MedLesionVQA, developed by the ByteDance Xiaohe team in collaboration with Peking Union Medical College Hospital (Tsinghua Changgung Hospital), is the first multimodal benchmark for body surface health aligned with the "step-by-step visual diagnosis workflow" of physicians. It comprises 12K unreleased real-world hospital patient images and 19K expert-reviewed QAs, covering 94 lesion types, 110 body parts, and 96 diseases. Evaluations of 20+ mainstream MLLMs show a top accuracy of only 56.2%, significantly lower than junior doctors (61.4%) and senior experts (73.2%).

Background & Motivation¶

Background: Using smartphone photography for MLLMs to assess body surface health issues (skin, nails, oral cavity, hair) is one of the most frequent application scenarios for medical multimodality. General MLLMs like GPT-4V, Gemini, and Qwen-VL, as well as medical-specific models like HuatuoGPT and MedGemma, claim to possess "physician-level" assistive capabilities.

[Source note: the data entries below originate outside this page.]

-- ==== Sys2Proof/Laws/Trap.lean ====
section
/-! SUPPORT. What holding a team, taking an exception and returning from one do (R79, R190, R194, R196, R193, R198, R199). -/

namespace Sys2Proof.Machine

/-- A held team stands where it stood: nothing but its scheduling state changes, and no time passes. -/
theorem holdTeam_next (s : State) (t : Team) (h : Hold) :
    ∃ x : Sched, holdTeam s t h = .next (s.putTeam { t with sched := x }) ∧ x.hold = some h ∧ x.status = t.sched.status := ⟨_, rfl, rfl, rfl⟩

/-- The team as it enters its handler. -/
def trapTeam (s : State) (t : Team) (f : TrapInfo) : Team :=
  { t with
    trap := { t.trap with hmask := t.flow.mask, hmaskIn := t.flow.mask, hfrow := if f.async then 0 else f.rows, hflt := hfltOf t f (!t.region.pend.isEmpty),
                          hpc := t.flow.pc.bits ||| (if f.half then 8 else 0), faddr := f.addr.getD t.trap.faddr, inHandler := true,
                          inFmt := t.flow.fmt, inRs := t.rsDepth, inCs := t.csDepth,
                          inWait := f.async && t.sched.hold.any Hold.waits },
    region := { t.region with lost := false, lostCount := 0 },
    sched := { t.sched with hold := none, waits := [], now := t.sched.now + 12, pend := [], burst := [], readyAt := s.clock.ac + 12 },
    sync := { t.sync with tryw := none, mwaitAt := none, mon := t.sync.mon.map wakePreempt },
    line := none,
    flow := { t.flow with pc := hvecPc t, entered := false, mask := t.liveRows } }

/-- With HVEC.EN set, outside a handler and with a handler slot that may be entered, the exception is taken. -/
theorem enterTrap_handler (s : State) (t : Team) (f : TrapInfo) (en : t.trap.hvec.getLsbD 0 = true) (out : t.trap.inHandler = false)
    (ok : targetFault s t.agent (hvecPc t) = none) : enterTrap s t f = (s.putTeam (trapTeam s t f)).tick 12 := by
  have e : targetFault s (Team.agent { t.drainWrites with trap := (trapTeam s t f).trap }) (hvecPc t) = none := ok
  simp only [enterTrap, Team.drainWrites, en, out, Bool.not_true, Bool.false_eq_true, if_false]
  split
  · rfl
  · next h => exact absurd (h.symm.trans ok) (by simp)
/-- With HVEC.EN clear a fault ends the team (R194). -/
theorem enterTrap_ends (s : State) (t : Team) (f : TrapInfo) (en : t.trap.hvec.getLsbD 0 = false) :
    enterTrap s t f = endByFault s t.drainWrites f.code (hfltOf t f (!t.region.pend.isEmpty)) (t.flow.pc.bits ||| (if f.half then 8 else 0)) := by
  have e : t.drainWrites.trap.hvec.getLsbD 0 = false := en
  unfold enterTrap
  dsimp only
  rw [e]
  rfl
/-- A fault in a handler ends the team with the double-fault code, reporting the trap that was being handled (R196). -/
theorem enterTrap_double (s : State) (t : Team) (f : TrapInfo) (en : t.trap.hvec.getLsbD 0 = true) (inn : t.trap.inHandler = true) :
    enterTrap s t f = endByFault s t.drainWrites 0x3F t.trap.hflt t.trap.hpc := by
  have e : t.drainWrites.trap.hvec.getLsbD 0 = true := en
  have e2 : t.drainWrites.trap.inHandler = true := inn
  unfold enterTrap
  dsimp only
  rw [e, e2]
  rfl
/-- Raising a fault always answers a next state: no fault of a program stops the machine. -/
theorem raiseAt_next (s : State) (t : Team) (f : TrapInfo) : ∃ s', raiseAt s t f = .next s' := by
  unfold raiseAt abortNow
  split <;> split <;> exact ⟨_, rfl⟩
/-- A trap waits for nothing when its handler's slot may be entered (R130). -/
theorem trapStalls_false (s : State) (t : Team) (ok : targetFault s t.agent (hvecPc t) = none) : trapStalls s t = false := by simp [trapStalls, ok]
/-- Outside a gate a fault is taken as a trap. -/
theorem raiseAt_trap (s : State) (t : Team) (f : TrapInfo) (h : t.gate = none) (free : trapStalls s t = false) :
    raiseAt s t f = .next (enterTrap s t f) := by simp [raiseAt, h, free]
/-- Inside a gate a fault aborts the gate with cause 5 (R309). -/
theorem raiseAt_gate (s : State) (t : Team) (f : TrapInfo) (g : GateCtx) (h : t.gate = some g) (free : abortStalls s t g = false) :
    raiseAt s t f = .next (gateAbort s t g 5) := by
  simp [raiseAt, abortNow, h, free]

@[simp] theorem runStop_mem (s : State) (p : Nat) : (runStop s p).mem = s.mem := by
  unfold runStop
  repeat' split
  all_goals rfl
@[simp] theorem cancelAtEnd_mem (s : State) (t : Team) : (cancelAtEnd s t).mem = s.mem := rfl
@[simp] theorem stopTeam_mem (s : State) (t : Team) : (stopTeam s t).mem = s.mem := by unfold stopTeam; simp
@[simp] theorem endByFault_mem (s : State) (t : Team) (c : Nat) (h : Word) (p : DWord) : (endByFault s t c h p).mem = s.mem := by
  unfold endByFault
  dsimp only
  split
  · simp
  · simp [State.putLaunch, State.modGov]
/-- The walk of a fetch that ends in a fault changes no memory. -/
@[simp] theorem fetchWalk_mem (s : State) (t : Team) (a : Option DWord) : (fetchWalk s t a).mem = s.mem := by
  unfold fetchWalk
  split <;> simp
/-- The marks of a ring slot keep the canonical form of memory (R341). -/
theorem ringMarks_wf (s : State) (p : Spill) (tr : Trans) (n : Nat) (h : s.mem.wf = true) : (ringMarks s p tr n).mem.wf = true := by
  unfold ringMarks
  dsimp only
  induction sectorPieces (ringAddr p p.next) n generalizing s with
  | nil => exact h
  | cons x l ih =>
    simp only [List.foldl_cons]
    refine ih _ ?_
    split
    · split
      exacts [h, Memory.mark_wf _ _ _ h]
    · exact h
/-- Taking an exception changes no memory where the handler's slot may be entered. -/
theorem enterTrap_mem (s : State) (t : Team) (f : TrapInfo) (ok : targetFault s t.agent (hvecPc t) = none) : (enterTrap s t f).mem = s.mem := by
  unfold enterTrap
  dsimp only
  split
  · simp
  · split
    · simp
    · split
      · simp
      · next h => exact absurd (h.symm.trans ok) (by simp)
/-- Taking an exception keeps the canonical form of memory. -/
theorem enterTrap_wf (s : State) (t : Team) (f : TrapInfo) (h : s.mem.wf = true) : (enterTrap s t f).mem.wf = true := by
  unfold enterTrap
  dsimp only
  split
  · simpa using h
  · split
    · simpa using h
    · split
      · simpa using h
      · rw [endByFault_mem]
        exact ite_keeps (fun s : State => s.mem.wf = true) _ _ _ h (targetRead_wf _ _ _ _ h)
theorem carveChange_wf (s : State) (t : Team) (h : s.mem.wf = true) : (carveChange s t).mem.wf = true := by
  unfold carveChange
  split
  exacts [l1WriteBack_wf s _ h, h]
theorem gateAbort_wf (s : State) (t : Team) (g : GateCtx) (c : Nat) (h : s.mem.wf = true) : (gateAbort s t g c).mem.wf = true :=
  enterTrap_wf _ _ _ (carveChange_wf s _ h)

/-- The return from an exception is refused only for region with no region entered, or with the stacks not as they were there (R199). -/
theorem leaveTrap_none (s : State) (t : Team) (mode : Nat) : leaveTrap s t mode = none ↔
    mode = 1 ∧ t.trap.hflt.getLsbD 8 = false ∧ (t.region.valid = false ∨ t.trap.inRs ≠ t.region.rs ∨ t.trap.inCs ≠ t.region.cs) := by
  unfold leaveTrap
  dsimp only
  split
  · next h => simp only [true_iff]; simpa [and_assoc, or_assoc] using h
  · next h =>
    simp only [reduceCtorEq, false_iff]
    intro h2
    exact h (by simpa [and_assoc, or_assoc] using h2)
/-- What a return from an exception restores (R193, R198). -/
theorem leaveTrap_some (s : State) (t u : Team) (mode : Nat) (h : leaveTrap s t mode = some u) :
    u.flow.mask = t.trap.hmask &&& t.trap.hmaskIn &&& t.liveRows ∧ u.flow.fmt = t.trap.inFmt ∧ u.trap = { t.trap with inHandler := false }
      ∧ u.flow.did = t.flow.did ∧ u.flow.retired = t.flow.retired ∧ u.regs = t.regs
      ∧ u.flow.pc = (if mode = 2 ∧ t.trap.hflt.getLsbD 8 = true ∧ t.trap.inWait = true then (pcOf (t.trap.hpc &&& ~~~(8#64))).next
          else if mode = 0 ∨ t.trap.hflt.getLsbD 8 = true then pcOf (t.trap.hpc &&& ~~~(8#64))
          else if mode = 1 then pcOf t.region.regpc else (pcOf (t.trap.hpc &&& ~~~(8#64))).next) := by
  unfold leaveTrap at h
  dsimp only at h
  split at h
  · cases h
  · cases h
    refine ⟨?_, ?_, ?_, ?_, ?_, ?_, ?_⟩ <;> (unfold refillRs; split <;> (simp [Team.setPc, cutCs, cutRs, Team.drainWrites, and_assoc]; try split <;> rfl))

end Sys2Proof.Machine
end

Limitations of Prior Work: Existing medical benchmarks suffer from two major flaws. One type is the "broad-spectrum" category (e.g., GMAI-MMBench, OmniMedVQA), which aggregates open-source website data into dozens of modalities; while large in scale, they often contain outdated content and lack expert annotations, failing to support lesion interpretation and treatment suggestions. The other type is the "specialized" category (e.g., SkinCon, DDI), which has expert annotations but single tasks (only disease classification or binary benign/malignant classification) and extremely small scales (SkinCon has only 3700 images, DDI only 656 cases), which neither reflects real clinical complexity nor allows for robust evaluation.

Key Challenge: Real physician diagnosis is a step-by-step visual workflow—proceeding from fine-grained recognition (lesion type, location, attributes, spatial relationships) to reasoning, diagnosis, and providing treatment suggestions across dermatology, stomatology, and surgery departments. However, existing benchmarks compress this into a "one image \(\rightarrow\) one disease label" classification problem, failing to verify whether models can truly diagnose step-by-step like a physician.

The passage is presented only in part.